Women in all cultures have struggled throughout history to improve their position in society and within the family. Until recently, the struggle took more or less the same form everywhere. Women tried to get what they wanted by using the means available to them—their sexuality and their position as mothers in the household. To express the human urge for freedom and equality they had to break the accepted rules of conduct and to employ means that were often not considered honorable. To behave honorably, they would have to behave according to the norms that imprisoned them in their allotted place.
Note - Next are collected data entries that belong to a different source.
-- ==== Sys2Proof/Machine/Privet.lean ====
section
/-!
DEFINITION. Privet (chapter 17): boot and bank selection, firmware update, SPDM, key-encryption keys, the debug access port's
tokens, and the parameter store.
-/
namespace Sys2Proof.Machine
open Host State

/-! ### Banks (R517 to R521) -/

def FlashBank.updateSvn (b : FlashBank) : Bool := b.flags % 2 = 1

/-- A bank's header is accepted, and its Privet component matches its digest (R517). -/
def bankGood (svn : Nat) (b : FlashBank) : Bool :=
  b.magic = 0x4D484C46 && b.formatVersion = 1 && b.keyIndex < 4 && !Config.fuseRevoked.getLsbD b.keyIndex && b.keyMatches
    && b.signatureValid && svn ≤ b.svn && b.components.length ≤ 16
    && [1, 2, 3, 4, 5, 6, 7].all (fun t => (b.components.filter (fun c => c.1 = t)).length = 1) && b.privetDigest

namespace State

/-- The registers of the boot selection record. -/
def showBoot (s : State) : State :=
  let p := match s.pv.pending with
    | none => 0
    | some false => 1
    | some true => 2
  (s.set F.pvStatusPending p).set F.pvStatusTrialCount s.pv.trials

/-- The running image. -/
def showImage (s : State) (bank : Bool) (b : FlashBank) (trial : Bool) : State :=
  let s : State := { s with pv := { s.pv with image := some b } }
  let s := ((s.put F.pvStatusBootBank bank).put F.pvStatusTrial trial).put F.pvStatusSafeMode false
  let s := ((s.set F.pvFwVersionVersion b.version).set F.pvSvnKeyIndex b.keyIndex).set F.pvSvnImageSvn b.svn
  (s.set F.pvSvnFused s.pv.svn).set F.pvSvnRevoked Config.fuseRevoked.toNat

def bankNum (b : Bool) : Nat := if b then 1 else 0

/-- The bank that a start-up chooses (R518): Pending as a trial, Active otherwise. -/
def chooseBank (s : State) : State × Bool × Bool :=
  match s.pv.pending with
  | none => (s, s.pv.active, false)
  | some p =>
    if 3 ≤ s.pv.trials then
      let s := s.raise 1 sevWarning 0 noDom [d4 (bankNum s.pv.active), d4 s.pv.trials]
      ({ s with pv := { s.pv with pending := none, trials := 0 } }, s.pv.active, false)
    else ({ s with pv := { s.pv with trials := s.pv.trials + 1 } }, p, true)

/-- No bank boots: Safe mode (R519). -/
def noBank (s : State) : State := ((s.raise 3 sevFatal 0 noDom []).put F.pvStatusSafeMode true).safeMode 9

/-- Boot from a bank, or from the other one (R519); a bank that failed a component check counts as failed (R520). -/
def bootBank (s : State) (a b : FlashBank) : State :=
  let (s, bank, trial) := s.chooseBank
  let pick := fun (x : Bool) => if x then b else a
  let good := fun (x : Bool) => bankGood s.pv.svn (pick x) && s.pv.failed != some x
  let s := s.put F.pvStatusFellBack false
  let s :=
    if good bank then s.showImage bank (pick bank) trial
    else
      let s := s.raise 0 sevCritical 0 noDom [d4 (bankNum bank), d4 0, d4 (Config.codeOf 17 0)]
      let s := s.raise 1 sevWarning 0 noDom [d4 (bankNum (!bank)), d4 s.pv.trials]
      let s := s.put F.pvStatusFellBack true
      if good (!bank) then s.showImage (!bank) (pick (!bank)) false
      else (s.raise 0 sevCritical 0 noDom [d4 (bankNum (!bank)), d4 0, d4 (Config.codeOf 17 0)]).noBank
  State.showBoot { s with pv := { s.pv with failed := none } }

/-! ### Records (R536, R537) -/

/-- A number of `n` bytes of the parameter store. -/
def psNum (s : State) (a n : Nat) : Nat := ofBytes (s.psBytes a n)

/-- The record of a kind in a slot, unless it is torn: its Seq and its payload. Assumption 75 (DEDUCED). -/
def recordAt (s : State) (base size kind : Nat) : Option (Nat × List Byte) :=
  let len := s.psNum (base + 8) 4
  if s.psNum base 4 != 0x4B564C50 || s.psNum (base + 4) 2 != kind || s.psNum (base + 6) 2 != 1 || size < 32 + len then none
  else
    let body := s.psBytes (base + 32) len
    if (crc32 (s.psBytes base 28 ++ body)).toNat = s.psNum (base + 28) 4 then some (s.psNum (base + 12) 4, body) else none

/-- Serial-number arithmetic (R537). -/
def newer (a b : Nat) : Bool := let d := (a + 2 ^ 32 - b) % 2 ^ 32; 1 ≤ d && d < 2 ^ 31

/-- The payload of the configuration record in use, and whether its copies are in conflict (R537). -/
def configRecord (s : State) : Option (List Byte) × Bool :=
  let last := (s.recordAt 0x8000 0x4000 1).map (·.2)
  match s.recordAt 0 0x4000 1, s.recordAt 0x4000 0x4000 1 with
  | none, none => (last, false)
  | some a, none => (some a.2, false)
  | none, some b => (some b.2, false)
  | some a, some b =>
    if a.1 = b.1 then if a.2 = b.2 then (some a.2, false) else (last, true)
    else (some (if newer a.1 b.1 then a.2 else b.2), false)

def configPayload (s : State) : Option (List Byte) := s.configRecord.1

/-! ### Keys and identity (R522 to R525, R529) -/

/-- Every XTS key pair and the UDS are drawn anew, and every KEK is gone (R528, R529). -/
def newSecrets (s : State) : State :=
  let s := (List.range 1024).foldl (fun s d => (s.nextKey d).set (F.cipDomXtsGeneration d) 0) s
  let s : State := { s with pv := { s.pv with keks := [], uds := s.pv.uds + 1, kek := none, endorsed := false } }
  (s.set F.pvKeyStatusKeks 0).put F.pvStatusEndorsed false

/-- The Import public key in PV_KEY_PUB. -/
def showImport (s : State) : State :=
  (List.range 12).foldl (fun s i => s.setReg (R.pvKeyPub i) ((Config.importPub s.pv.uds).extractLsb' (64 * i) 64)) s

/-- A new nonce (R527). -/
def newNonce (s : State) : State :=
  (List.range 4).foldl (fun s i => (s.setReg (R.pvDebugNonce i) s.freeWord).drew) s

/-- The key store is checked at boot (R524, R525). Assumption 77 (DEDUCED). -/
def checkKeys (s : State) (bad : List Nat) (udsBad : Bool) : State :=
  let s := if udsBad then
      let s := s.newSecrets
      s.raise 9 sevError 0 noDom [d4 (Config.codeOf 18 0), d4 stAuthFailed]
    else s
  let s := bad.foldl (fun s d => s.raise 9 sevError 0 noDom [d4 d, d4 stAuthFailed]) s
  let s : State := { s with cip := { s.cip with bad := (s.cip.bad ++ bad).eraseDups } }
  s.put F.pvStatusKeyStoreOk (bad = [] && !udsBad)

/-- Steps 3 to 7 of Table 17.4: a bank is chosen and checked, the key store is checked, and the nonce is new. -/
def privetStarts (s : State) (bankA bankB : FlashBank) (badKeys : List Nat) (udsBad : Bool) : State :=
  let s := (s.setReg R.pvSerial Config.fuseSerial).checkKeys badKeys udsBad
  let s := (s.set F.pvKeyStatusKeks s.pv.keks.length).put F.pvStatusEndorsed s.pv.endorsed
  (s.bootBank bankA bankB).showImport.newNonce

/-- PV_RESET_STATUS of the reset that has just ended. -/
def showReset (s : State) : State :=
  let s := (s.set F.pvResetStatusKind s.pw.resetKind).put F.pvResetStatusFlushComplete s.pw.resetClean
  s.set F.pvResetStatusTime s.pw.resetTime

end State

/-- A debug erase that a loss of power interrupted is completed at boot (R529). -/
def State.eraseAtBoot (s : State) : State :=
  let s := (s.newSecrets).spreadInc 3
  let s : State := { s with pv := { s.pv with debugErase := false, opening := 0 } }
  s.raise 5 sevCritical 0 noDom [d4 s.pv.scope, d4 (s.spread 3)]

/-- The first boot fills the key store, with a UDS that the Genhoren root endorses (R524, R529). -/
def State.provision (s : State) : State :=
  { s with pv := { s.pv with provisioned := true, endorsed := !s.pv.provisioned || s.pv.endorsed } }

def State.noteBooted (s : State) : State := { s with pw := { s.pw with booted := true } }

/-- PRIVET_BOOT (R516 to R519, R522, R524, R525, R527, R529, Table 17.4): an interrupted erase is finished, a bank is chosen and
checked, the key store is checked, and the nonce is new. -/
def execPrivetBoot (bankA bankB : FlashBank) (badKeys : List Nat) (udsBad : Bool) (s : State) :
    Outcome State Fault Refusal :=
  .next <|
    if s.pw.inReset || s.pw.booted || s.pw.lost then s
    else
      let s := (if s.pv.debugErase then s.eraseAtBoot else s).provision
      (((s.privetStarts bankA bankB badKeys udsBad).showReset).set F.pvModeStartPhase 1).noteBooted

/-- COMMIT (R518, R521): PV_BOOT_CTL.Commit in a trial, once the window is online. -/
def execCommit (s : State) : Outcome State Fault Refusal :=
  .next <|
    match s.pv.image with
    | none => s
    | some b =>
      if !s.on F.pvStatusTrial || !s.windowServes then s
      else
        let bank := s.on F.pvStatusBootBank
        let s : State := { s with pv := { s.pv with active := bank, pending := none, trials := 0 } }
        let s := ((s.put F.pvStatusTrial false).showBoot).spreadInc 4
        let said := fun (s : State) => s.raise 2 sevInfo 0 noDom [d8 (bankNum bank), d8 b.version, d8 s.pv.svn]
        let s := said s
        if FlashBank.updateSvn b && s.pv.svn < b.svn then
          let s : State := { s with pv := { s.pv with svn := b.svn } }
          said (s.set F.pvSvnFused b.svn)
        else s

/-- REVERT (R518): PV_BOOT_CTL.Revert clears Pending before its trial boot. -/
def execRevert (s : State) : Outcome State Fault Refusal :=
  .next <|
    if s.on F.pvStatusTrial then s
    else State.showBoot { s with pv := { s.pv with pending := none, trials := 0 } }

/-! ### Firmware update by mailbox (R118, R516, R518) -/

/-- GET_FW_INFO (R118): slots, the running and the pending bank, the running version. -/
def execGetFwInfo (ld : Nat) (s : State) : Outcome State Fault Refusal :=
  .next (s.anyLd ld (fun s => s.reply ld 0x200 .success
    [2, s.get F.pvStatusBootBank + 1, s.get F.pvStatusPending, s.get F.pvFwVersionVersion]))

/-- A piece of an image is written to a bank, and the transfer goes on or has ended (R516). -/
def State.flashStep (s : State) (ld : Nat) (bank : Bool) (addr : Nat) (data : List Byte) (t : Option Nat) (done : Bool) : State :=
  let s : State := { s with pv := { s.pv with transfer := t, lastBank := if done then some bank else s.pv.lastBank } }
  (s.send (.flashWrite addr data)).reply ld 0x201 .success []

/-- A transfer is dropped. -/
def State.dropTransfer (s : State) : State := { s with pv := { s.pv with transfer := none } }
Measured by historical time, the discourse for women’s freedom and equality was developed only recently. Mary Wolstonecraft’s A Vindication of Rights of Women (1792), perhaps the first treatise of its kind, was considered an oddity. Even John Stuart Mill’s The Subjection of Women (1869) was ahead of its time and Mill himself was subjected to ridicule by opinion makers in such influential journals as Punch. At about the same time as Mill’s essay, Tahereh Qurrat al-`Ain, a woman priestess in Iran, made a public appearance unveiled to claim rights on behalf of women. Tahereh lost her life for her courage, but she left a legacy that influenced thinking about women’s position in society, religion, and culture among Iranian women and men for years to come. The “woman question,” as it was called in mid-19th century England, touched on issues of sexual inequality in education, economic life, social relations, and politics. Women began to play a more important role in society, but not much happened practically to change their position legally until the beginnings of the last century. The struggle that brought about the changes sprang from ideas and concepts of justice, fairness, and human dignity, which were, as were the concepts underlying patriarchy, embedded in cultures, literatures, histories, and religions across the world. Women began to take a new look at these building blocks of social structure and to develop and articulate alternative feminist interpretations in each area.
The discourse of women’s rights is intricately tied to the discourse of freedom and equality. At its center is the course individual consciousness takes. Individual consciousness, as distinguished from communal consciousness, is a discovery that comes with time as science and technology provide the foundations for doubt about communal law—that is, law that springs directly or indirectly from God or nature. In this sense, history moves from law to right as the individual begins to perceive that she has a right to participate in the making of the law rather than submit to the existing law as unchanging and eternal. In this, all societies that develop and change move in the same direction. To the extent that feminism means anything, it must include the right of women to freedom of choice and equality in law. Otherwise the term loses meaning since without that basic belief, we would have to consider all men and women who have ever tried to improve the condition of women within existing patriarchal structures feminists.
I. The World and Women
The world has become a difficult place to fathom. This is partly because we are not sure whether we should take it as it is and try to adapt to it the best we can or to refuse to accept it as a given and try to change it to our liking. In fact we can do neither. Rather, we must opt for both. The values we have developed as feminists cannot be achieved within a patriarchal setting—whether local, national, or global. On the other hand, to ignore the systemic forces that shape our interactive lives is to become Quixotic. Let us examine some of the systemic forces that are particularly relevant to the rights of women.
Globalization as process has been going on for at least two centuries. Its beginning coincides with the rise of modern imperialism and its corollary—colonialism. It is a condition of economic and technological change. Its center was and is the west, first Europe, in recent years increasingly the United States. Because it is a condition rather than a policy, it must be taken as a systemic characteristic and therefore qualitatively different from situations that can be reversed by political decision or wished away by appeals to ideology or gender.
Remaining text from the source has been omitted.